theorem Keeps.judgeBound (hK : Keeps s₀ s) {n : Nat} {e : RunEnd} : Keeps s₀ (s.judgeBound n e) := by
  unfold State.judgeBound
  repeat' first
    | with_reducible assumption | with_reducible apply Keeps.modCore | with_reducible apply Keeps.modTask
    | with_reducible apply Keeps.clusterStop | with_reducible apply Keeps.closeRunKeep | with_reducible apply Keeps.closeRun
    | with_reducible apply Keeps.failTask | with_reducible apply Keeps.applyCause | with_reducible apply Keeps.hwReplay
    | with_reducible apply Keeps.fenceCore | with_reducible apply Keeps.noteVerdict | with_reducible apply Keeps.stageTask
    | exact fun _ h => h | split

theorem Keeps.pairError (hK : Keeps s₀ s) {ser : Nat} {t : Nat} {part : Nat} {n : Nat} {e : RunEnd} : Keeps s₀ (s.pairError
    ser t part n e) := by
  unfold State.pairError
  repeat' first
    | with_reducible assumption | with_reducible apply Keeps.startRun | with_reducible apply Keeps.hwNoted | split

theorem Keeps.arbitrate (hK : Keeps s₀ s) {job : Nat} {task : Nat} {n : Nat} {p : Pair} {crc : BitVec 64} : Keeps s₀
    (s.arbitrate job task n p crc) := by
  unfold State.arbitrate
  dsimp only
  repeat' first
    | with_reducible assumption | with_reducible apply Keeps.modCore | with_reducible apply Keeps.modTask
    | with_reducible apply Keeps.eventJob | with_reducible apply Keeps.closeRun | with_reducible apply Keeps.replayTask
    | with_reducible apply Keeps.settleJob | with_reducible apply Keeps.startRun | with_reducible apply Keeps.stageTask
    | exact fun _ h => h | split

theorem Keeps.loseRun (hK : Keeps s₀ s) {n : Nat} : Keeps s₀ (s.loseRun n) := by
  unfold State.loseRun
  dsimp only
  repeat' first
    | with_reducible assumption | with_reducible apply Keeps.modCore | with_reducible apply Keeps.clusterStop
    | with_reducible apply Keeps.closeRunKeep | with_reducible apply Keeps.hwReplay | with_reducible apply Keeps.hardwareError
    | exact fun _ h => h | split

theorem sp_wf_hold {c : Core} {h : Held} (hwf : Mem1.wf ramD c.sp = true) : Mem1.wf ramD (Core.hold c h).sp = true := by
  unfold Core.hold
  with_reducible assumption

theorem Keeps.residentEnd (hK : Keeps s₀ s) {n : Nat} {b : Bytes} {v : VAcc} : Keeps s₀ (s.residentEnd n b v) := by
  unfold State.residentEnd
  repeat' first
    | with_reducible assumption | with_reducible apply Keeps.vectorEnd

theorem Keeps.resident (hK : Keeps s₀ s) {n op : Nat} {clash : Option Clash} {ok : State → Core → Pillar → Bytes → Bool}
    {cause : Pillar → Bytes → Option Cause} {ranges : Bytes → List (Nat × Nat)} {body : State → Pillar → QCmd → State}
    (hb : ∀ t p x, Keeps s₀ t → Keeps s₀ (body t p x)) : Keeps s₀ (s.resident n op clash ok cause ranges body) := by
  unfold State.resident
  refine hK.engine (fun t x h => ?_)
  dsimp only
  repeat' first | with_reducible assumption | with_reducible apply Keeps.engineRaise | with_reducible apply Keeps.endRun | with_reducible apply hb | with_reducible apply Keeps.engineReads | (with_reducible refine Keeps.of_fst ?_ (by assumption)) | split

theorem sp_wf_markBuilding {c : Core} {p : Pillar} {v : Nat} (hwf : Mem1.wf ramD c.sp = true) : Mem1.wf ramD (Core.markBuilding
    c p v).sp = true := by
  unfold Core.markBuilding
  repeat' first
    | with_reducible assumption | with_reducible apply sp_wf_modPillar | split

theorem sp_wf_countPut {c : Core} {spills : Nat} {recomputes : Nat} (hwf : Mem1.wf ramD c.sp = true) : Mem1.wf ramD
    (Core.countPut c spills recomputes).sp = true := by
  unfold Core.countPut
  with_reducible assumption

theorem Keeps.stashSpill (hK : Keeps s₀ s) {n : Nat} {p : Pillar} {b : Bytes} {j : Nat} {key : Nat} {src : Nat} {len : Nat} :
    Keeps s₀ (s.stashSpill n p b j key src len) := by
  unfold State.stashSpill
  dsimp only
  repeat' first
    | with_reducible assumption | with_reducible apply Keeps.modCoreAt | with_reducible apply Keeps.xlateRange
    | with_reducible apply Keeps.endRun | with_reducible apply Keeps.engineReads | with_reducible apply Keeps.residentEnd
    | with_reducible apply some_wf_stage | with_reducible apply sp_wf_hold | with_reducible apply sp_wf_countPut
    | (with_reducible refine SomeWf.wf ?_ (by assumption)) | (intro _) | (with_reducible refine Keeps.of_fst ?_ (by assumption))
    | split | (intro _)

end Sys2Proof.Machine
end

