-- ==== Sys2Proof/WellFormed.lean ====
section
/-! DEFINITION. Which commands are well formed: operands that name something the LX-960 has, in the lengths the spec
gives. The meanings do not need it (a command that names nothing has no effect, log 4). -/

namespace Sys2Proof

/-- A logical core number (R20): 192 of them. -/
def coreOk (n : Nat) : Bool := decide (n < 192)

/-- A Drift stream of a core (R329): at most 8. -/
def streamOk (n : Nat) : Bool := decide (n < 8)

/-- A request slot of a core (R356): 48 of them. -/
def slotOk (n : Nat) : Bool := decide (n < 48)

/-- A partition number (R104): 8 of them. -/
def partOk : Option Nat → Bool
  | none => true
  | some p => decide (p < 8)

/-- A requester: a logical core, or an edge agent by number (R18, R358). -/
def requesterOk : Requester → Bool
  | .core n => coreOk n
  | .agent _ => true

/-- A wide clash (R313, R316): two offsets in the scratchpad's 6 MiB window. -/
def clashOk : Option Clash → Bool
  | none => true
  | some c => decide (c.hiOffset < 0x600000) && decide (c.loOffset < 0x600000)

/-- A block of the management interface carries at most 255 bytes (R566). -/
def blockOk (bs : Bytes) : Bool := decide (bs.length ≤ 255)

/-- A flit holds 224 bytes of payload and a tag of 16 bytes (R414). -/
def flitOk (f : Flit) : Bool := f.payload.length == 224 && f.tag.length == 16

/-- A packet names a port and holds lines of 64 values (R407, R416). -/
def packetOk (p : Packet) : Bool := decide (p.port < 6) && p.lines.all (fun l => l.length == 64)

/-- A register access is of 4 or 8 bytes at its own alignment (R107, R543). -/
def accessOk (offset size : Nat) : Bool := (size == 4 || size == 8) && offset % size == 0

/-- A doorbell page has 64 bytes (R114, R116). -/
def pageOk : HostRead → Bool
  | .ok bs => bs.length == 64
  | _ => true

/-- A host read that answers holds bytes; every other way of ending is well formed (R120). -/
def hostReadOk : HostRead → Bool
  | .ok bs => decide (bs.length ≤ 2 ^ 32)
  | _ => true

/-- Well-formed commands. -/
def Instr.wellFormed : Instr → Bool
  | .registerWrite _ off size _ => accessOk off size
  | .barReadInvalid _ _ _ size => decide (size ≤ 4096)
  | .doorbellReadComplete _ r => pageOk r
  | .submissionFetchComplete _ _ r | .descriptorReadComplete _ r => hostReadOk r
  | .mailboxGo _ _ r => hostReadOk r
  | .importData rs => rs.all hostReadOk
  | .coreSelfTest failed => failed.all coreOk
  | .taskPlace n | .coreClearComplete n | .commitRequest n | .deliveryWritesAcked n | .deliveryComplete n => coreOk n
  | .runLimitExpiry n | .shareCharge n => coreOk n
  | .alu n _ | .addi n _ | .andi n _ | .ori n _ | .xori n _ | .shi n _ => coreOk n
  | .movz n _ | .movn n _ | .movk n _ _ | .cmp n _ | .cmpi n _ | .plog n _ | .pmov n _ => coreOk n
  | .ldn n _ | .stn n _ | .ldv n _ | .br n _ | .bl n _ | .jr n _ | .jlr n _ => coreOk n
  | .issue n _ | .qwait n _ | .fence n _ | .crr n _ | .wbeat n _ => coreOk n
  | .waitFilled n _ | .waitFree n _ | .fill n _ | .drain n _ | .tallyRead n _ | .signalRemote n _ => coreOk n
  | .tend n _ | .pval n _ | .trap n _ => coreOk n
  | .dramWrite n | .send n | .arm n | .barrierArrive n => coreOk n
  | .mxLoad n c | .mxStream n c | .mxDrain n c => coreOk n && clashOk c
  | .vxMap n c | .vxReduce n c | .vxNorm n c | .vxSoftmax n c | .vxConvert n c | .vxTrack n c => coreOk n && clashOk c
  | .vxAttnFwd n c | .vxAttnBwd n c | .vxKvPack n c | .atAttend n c => coreOk n && clashOk c
  | .define n | .release n | .publish n | .retire n | .stashFree n => coreOk n
  | .install n c | .optStep n c | .stashPut n c | .stashLookup n c => coreOk n && clashOk c
  | .drStream n | .drTally n | .drMode n | .fetchCredit n | .cacheFillComplete n _ | .narrowSteal n _ => coreOk n
  | .driftReadComplete n st c => coreOk n && streamOk st && clashOk c
  | .memoryAccess who slot part dpa _ =>
    requesterOk who && slotOk slot && partOk part && decide (dpa < 2 ^ 39)
  | .meshWake who _ _ => requesterOk who
  | .accessResponse n slot => coreOk n && slotOk slot
  | .translationWalk n _ _ => coreOk n
  | .handshake _ _ _ hash => hash.length == 64
  | .flitReceive _ f => flitOk f
  | .contrib p _ | .partialSum p _ => packetOk p
  | .result p | .sendReceive p | .barrierArriveReceive p | .barrierRelease p | .ack p | .busy p | .wake p => packetOk p
  | .linkEffectDropped n | .hwErrorReplay n _ _ | .repeatVerdict n => coreOk n
  | .residentAreaScrub turn => coreOk turn.core
  | .routerFailed _ _ _ waits => waits.all (fun x => coreOk x.1)
  | .setPointer bs _ | .mgmtWrite bs _ | .mgmtRead bs _ | .mboxPut bs _ | .mboxGo bs _ | .mboxGet bs _ => blockOk bs
  | .flashPut bs _ | .flashCommit bs _ | .flashRead bs _ | .fenceClear bs _ => blockOk bs
  | .inputLoss _ | .housekeepingStop _ | .standbyReturn _ | .powerUp _ | .railsInRegulation
  | .powerUpFailure _ _ | .powerDown | .moduleReset | .moduleResetRelease | .thermalWarning _ | .thermalTrip _
  | .thermtripRelease _ | .railFault _ _ | .surroundingsViolation _ _ | .hoursStep | .pmbusRead _ _
  | .clearFaults _ | .pmbusWriteIgnored _ _ | .alertResponse | .pllLock | .refclkTimeout | .romIdentity _
  | .imageVerify | .recordVerify | .dramTraining _ | .dramZeroing _ | .bootOpen | .hostLinkReset _
  | .hostLinkRelease _ | .configRequestRetry _ _ | .functionLevelReset _ _ | .d3hotEntry _ _ | .dataLinkDown _
  | .beatCount | .glitchReject | .cadenceLost | .synthesisedBeat | .doorbellFallbackPoll _ | .nop _ _
  | .submitJob _ _ | .abortJob _ _ | .entryInvalid _ _ | .jobEnterScoreboard _ | .clusterRestart _
  | .tallySignalDelivery _ | .xlatRetryExpiry _ _ | .msixHoldoffEnd _ _ _ | .dramBankServe _ _
  | .wakeReservationLapse _ _ | .scrubRead _ | .pageRetire | .linkLocalTest _ _ | .bypassOpened _
  | .linkTrain _ _ | .linkSecureDone _ _ _ _ | .linkLoss _ | .linkRetry _ | .armDelivery | .bucketOpen _ _
  | .lateRank _ _ _ | .bucketGiveUp _ _ | .bucketComplete _ _ | .permuteSignalRelease _ | .shadowPairEnd _ _
  | .shadowMiscompare _ _ | .meshFlitRetry _ _ | .routeAroundResume _ _ _ | .getIdentity | .attest
  | .getChallenge | .ownerEnrol | .ownerRelease | .policySet | .partitionReset | .endSession
  | .partitionZeroingDone _ | .sessionHello | .sessionConfirm | .tenantPartitionReset | .tenantEndSession
  | .exportData | .linkOffer | .linkAccept | .linkFinish | .mailboxReservedType | .ringEnable _ _ _
  | .doorbellEnable _ _ _ | .functionLock _ _ _ | .partitionLock _ _ _ | .moduleLock _ _ | .counterSample _ _ _
  | .adoptEnable _ _ | .traceEnable _ _ _ | .traceStopped _ | .traceBufferWrite _ | .freeze _ | .unfreeze _
  | .plogFlashWrite | .plogSectorErase | .flashCommitDone | .mgmtReservedCommand _ _ _
  | .turnOnThresholdRising _ | .pcieLinkTraining _ _ _ _ | .perBankRefresh _ _ _ | .sourceCadenceEdge => true

end Sys2Proof
end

--------------------

What you return should be the lines from the start of the data through the line with "theorem Keeps.pairError (hK", quoted exactly and nothing more.

theorem Keeps.judgeBound (hK : Keeps s₀ s) {n : Nat} {e : RunEnd} : Keeps s₀ (s.judgeBound n e) := by
  unfold State.judgeBound
  repeat' first
    | with_reducible assumption | with_reducible apply Keeps.modCore | with_reducible apply Keeps.modTask
    | with_reducible apply Keeps.clusterStop | with_reducible apply Keeps.closeRunKeep | with_reducible apply Keeps.closeRun
    | with_reducible apply Keeps.failTask | with_reducible apply Keeps.applyCause | with_reducible apply Keeps.hwReplay
    | with_reducible apply Keeps.fenceCore | with_reducible apply Keeps.noteVerdict | with_reducible apply Keeps.stageTask
    | exact fun _ h => h | split

theorem Keeps.pairError (hK : Keeps s₀ s) {ser : Nat} {t : Nat} {part : Nat} {n : Nat} {e : RunEnd} : Keeps s₀ (s.pairError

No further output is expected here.